The first through third load cells of the present invention are designed to be orthogonal to each other by using a 100 kg class load cell so that the directions of three dimensional forces can be grasped and active / passive bidirectional driving is possible by a combination of a load cell and an actuator.

The upper body drive unit includes structures 225, 260 and 265 for enclosing and fixing the shoulders, an arm rest 267 for placing the elbow, and an upper arm driving unit, And a backrest 210 on which the back can be rested. The lower body driving unit includes a chair capable of seating, that is, a hip support 110 and a lumbar support 187 supporting the waist, a foot support 170, and a knee support 120.

An upper body vertical actuating actuator 410, which is a cylinder type actuator capable of adjusting the height of the upper body driving part, is attached to the center of the upper body support, and the lower body driving part is a form in which the height of the chair can be adjusted. An actuator is configured for each axis so that the upper body can be moved in two directions of biaxial (front, back, right and left) (FIGS. 7 to 10).

The lower body has an actuator configured to move the knee to the left and right (FIGS. 5 and 6), and a load cell (at least two upper bodies and one lower body) is attached to measure the load received by the patient in each driving direction.

The control unit 500 controls the entire actuators and calculates the output of the hall sensor to adjust the angle of motion applied to the patient, By monitoring the output of the load cell attached to each axis, the force applied to the patient according to the exercise mode and the force applied to the patient can be measured.

FIG. 13 is a flowchart driven for traction in the control unit 500 of the lumbar decompression apparatus of the present invention. This largely consists of instrument setting and lumbar decompression control. Hereinafter, the load cell refers to the first load cell.

In the control-related setting step, the basic information of the user is input, the device is set according to the user, and each of the six actuators 410 to 460 is initialized to the center setting value (S110). At this time, the maximum value of the user is read from the memory unit 520.

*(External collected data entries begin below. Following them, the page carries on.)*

-- ==== Sys2Proof/Machine/Firmware.lean ====
section
/-! DEFINITION. Firmware images, their transfer and activation, the boot of the security domain with the protection setup, and
debug mode. R332 to R339, R359, R385. Log entries 45 and 46. -/

namespace Sys2Proof.Machine

open Sys2Proof

/-! ## Images (R333, R336, Table 14.3) -/

/-- svn of an image; an image written at manufacture has svn 0 (log entry 45). -/
def fwSvn (b : Bytes) : Nat := fieldAt b 6 1
/-- signature_offset of an image. -/
def fwSigOff (b : Bytes) : Nat := fieldAt b 16 4

/-- The header and the signature block of an image for component `k` have the form of Tables 14.3 and 2.17. -/
def fwFormOk (k : Nat) (b : Bytes) : Bool :=
  let so := fwSigOff b
  let lms := fieldAt b (so + 4) 4
  fieldAt b 0 4 == 0x4D495746 && fieldAt b 4 1 == k && fieldAt b 5 1 == 0 && fieldAt b 7 1 == 0 &&
  decide (4096 ≤ b.length ∧ b.length ≤ 8388608) && fieldAt b 12 4 == b.length && so % 8 == 0 && decide (64 ≤ so) &&
  (fieldAt b 20 2 == 0x0A09 || fieldAt b 20 2 == 0xFFFF) && allZero (slice b 22 42) &&
  fieldAt b so 2 == 1 && decide (fieldAt b (so + 2) 1 ≤ 3) && fieldAt b (so + 3) 1 == 0 &&
  decide (1 ≤ lms ∧ lms ≤ 16384 ∧ so + 104 + lms ≤ b.length)

/-- Identifier of a key pair held as 153 public bytes: bytes 0 to 5 of their digest (SEC_IMPKEY). -/
def keyPairId (keys : Bytes) : Nat := (Config.sha384 keys).toNat % 2 ^ 48

/-- The key pair that signs an image, if it may: for an owner record the owner key of the record in force, else a fused key
pair that is not revoked (R333, R336). -/
def State.fwKey (s : State) (k : Nat) (b : Bytes) : Option Nat :=
  let slot := fieldAt b (fwSigOff b + 2) 1
  if k = 5 ∧ s.sec.ownerInForce ≠ [] then
    if slot = 0 then some (keyPairId (slice s.sec.ownerInForce 200 153)) else none
  else if bitOf Config.fusedKeys.toNat slot then some (2 ^ 48 + (Config.keyDigest slot).toNat) else none

/-- The measured digest of an image (R336). -/
def fwDigest (b : Bytes) : BitVec 384 := Config.sha384 (b.take (fwSigOff b))

/-- An image is accepted for component `k` (R333). -/
def State.fwOk (s : State) (k : Nat) (b : Bytes) : Bool :=
  let so := fwSigOff b
  fwFormOk k b && decide (s.sec.arb.getD (k - 1) 0 ≤ fwSvn b) &&
  match s.fwKey k b with
  | none => false
  | some key => Config.ecdsaOk key (fwDigest b) (slice b (so + 8) 96) &&
      Config.lmsOk key (fwDigest b) (slice b (so + 0x68) (fieldAt b (so + 4) 4))

/-! ## Transfer and activation (R338) -/

/-- A firmware component changes. -/
def setFw (k : Nat) (f : FwComponent → FwComponent) : Act :=
  act [.sec fun x => { x with firmware := tabMod (fun _ => {}) x.firmware k f }]

/-- A staged image awaits activation. -/
def State.anyStaged (s : State) : Bool := (List.range 5).any fun i => (s.fw (i + 1)).staged.isSome

/-- SEC_STATUS.staged follows the staged images. -/
def showStaged : Act := fun s => [.fld Fld.secStatusStaged (b2n s.anyStaged)]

In the initialization step, the angle of the backrest, the height of the initial chair, the height of the initial backrest, the pressure reduction time, and the pressure reduction degree (i.e., the pressure reduction setting value) are set from the key input unit at step S120. At this time, in the initializing step of the three-axis direction driving unit, the value stored in the memory unit is read as the output value (i.e., basic load) of the load cell due to the load of the mechanism itself or the current initial value is received as the basic load.

In reading the load cell output value, the load cell output value is read (S130).

Here, the control-related setting step (S110), the initialization step (S120), and the load cell output value reading step (S130) may be referred to as an instrument setting step.

In step S160, the lower body driving unit is lowered (S160), the lower body driving unit is lowered (S160), the load cell value is read (S170) ), And returns to the depressurization step (step S140) if it is smaller than the depressurization setting value.

If the load cell value is equal to the decompression set value, the decompression is temporarily stopped (S190) and the process is terminated.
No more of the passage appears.